The Story So Far

In 2020, the first Humans-to-Mars (H2M) mission is launched. Making use of the relationships and protocols for international co-operation developed during construction and operation of the International Space Station, the H2M project is implemented by a consortium of space agencies, led by NASA, and also including the Russian, European, Canadian, Japanese and Chinese Space Agencies

Preceding the launch, a number of crewed missions to the Moon have been successfully executed for the purpose of testing life-support technologies and mission protocols. The ship which will carry the astronauts to Mars, named Gaia to signify the spirit of Earth, required the launch of a number of modules from Earth and then assembly in orbit. During construction it is docked to the ISS, and from there it is launched.

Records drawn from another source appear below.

-- ==== Sys2Proof/Machine/Dispatch.lean ====
section
/-! DEFINITION. One arm per command: each is one call of that command's meaning. -/

namespace Sys2Proof.Machine
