/-- Whether an operation's element i is active (R133). -/
def activeLane (s : State) (d u : Nat) (a : ChurnReg) (i : Nat) : Bool :=
  !a.men || (maskOf (churnOf (dieOf s d) u) a.msk.toNat).getLsbD i

/-- Operands A, B and C of element i (R126, R128, R132): a lane, lane 0 at stride zero, or for B a broadcast scalar register. -/
def laneA (s : State) (d u : Nat) (a : ChurnReg) (ty i : Nat) : Nat :=
  elemCode ty (laneOf s d u a.va.toNat ty (if a.za then 0 else i))

def laneB (s : State) (d u : Nat) (a : ChurnReg) (ty i : Nat) : Nat :=
  if a.svb then elemCode ty ((SMap.get 0 (dieOf s d).sv (a.vb.toNat % 16)).toNat % 2 ^ (8 * laneBytes ty))
  else elemCode ty (laneOf s d u a.vb.toNat ty (if a.zb then 0 else i))

def laneC (s : State) (d u : Nat) (a : ChurnReg) (ty i : Nat) : Nat :=
  elemCode ty (laneOf s d u a.vc.toNat ty (if a.zc then 0 else i))

/-- How many of the first n elements are active. -/
def activeCount (s : State) (d u : Nat) (a : ChurnReg) (n : Nat) : Nat := ((List.range n).filter (activeLane s d u a)).length

/-- A register slot that acts: its unit is named, its encoding valid, the die runs a command (R87, R121, R134). -/
def ChurnReady (s : State) (d : Die) (u : BitVec 2) (op : Nat) (a : ChurnReg) : Prop :=
  running s d = true ∧ (dieOf s d).deferred = [] ∧ regSlotValid op a = true ∧ ∃ img, (dieOf s d).image = some img ∧ unitNamed img u.toNat = true

/-- What every register operation does (R92, R133, R134, R145, R146): its unit is occupied, its flags join the pending word, its counters
move; vector registers other than the named ones and mask registers other than the named ones keep their contents; no other
unit, die or part of the package changes. -/
def ChurnActs (s t : State) (d : Die) (u : BitVec 2) (op steps elements : Nat) (flags : BitVec 32) (vecs masks : List Nat) : Prop :=
  let b := churnOf (dieOf s d) u.toNat
  let c := churnOf (dieOf t d) u.toNat
  t = { s with dies := t.dies } ∧ (∀ e, e ≠ d.val → dieOf t e = dieOf s e) ∧
    dieOf t d = occupy (16 + u.toNat) steps { dieOf s d with
      churn := (dieOf t d).churn, pendingFlags := (dieOf s d).pendingFlags ||| flags } ∧
    (∀ v, v ≠ u.toNat → churnOf (dieOf t d) v = churnOf (dieOf s d) v) ∧
    (∀ r, r < 32 → r ∉ vecs → vecBytes c r = vecBytes b r) ∧ (∀ m, m ∉ masks → maskOf c m = maskOf b m) ∧
    c.lastOp = BitVec.ofNat 8 op ∧ c.opsIssued = b.opsIssued + 1 ∧ c.elements = b.elements + BitVec.ofNat 64 elements ∧
    c.specialOps = b.specialOps + (if 0x40 ≤ op ∧ op ≤ 0x46 then 1 else 0) ∧ c.panRead = b.panRead ∧ c.panWritten = b.panWritten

An ISRU (In-Situ Resource Utilization) plant has already been flown out to the landing site on Mars six months prior and is working perfectly, mining the atmosphere and steadily stockpiling oxygen, water and methane for use by the astronauts. Six months after launch, Gaia successfully delivers the 10 astronauts to the surface of Mars where they spend a year-and-a-half, performing a wide variety of experiments and collecting a wealth of data. Upon their safe return to Earth in 2022, they are heroes.

The new scientific data about Mars stimulates the development of a wide variety of technologies necessary for a permanent human presence on Mars - the next goal for the consortium of space agencies. Between 2024 and 2026, Gaia is upgraded, and then refuelled in preparation for another mission. 12 astronauts arrive on Mars in early 2027. This mission delivers new habitat modules and life-support systems, new rovers, a bigger greenhouse, another ISRU plant, a fusion reactor, and a bulldozer. Of the 12, only 8 return. Four decide to stay, and thus begins permanent human presence on Mars.

In 2030, a third manned mission to Mars is launched, carrying 20 astronauts, scientists and engineers. In 2032, the 4 crew members who have now spent 5 years on Mars, fly back to Earth along with 10 others. 10 astronauts choose to remain on Mars for the next long stay.

In the meantime, the Lunar Embassy has successfully proved its ownership of land on Mars in the international courts, and therefore validated the ownership of Martian land by the many people who have purchased it from the Lunar Embassy since 1980. Now that Mars is receiving so much attention in the media (the Marsbase provides a popular reality-TV show), and there's a permanent human presence, the idea of emigrating to Mars steadily gains popularity. Sales of Martian land increases. Some companies become alert to the potential and begin to develop commercial strategies. Property development begins on Mars.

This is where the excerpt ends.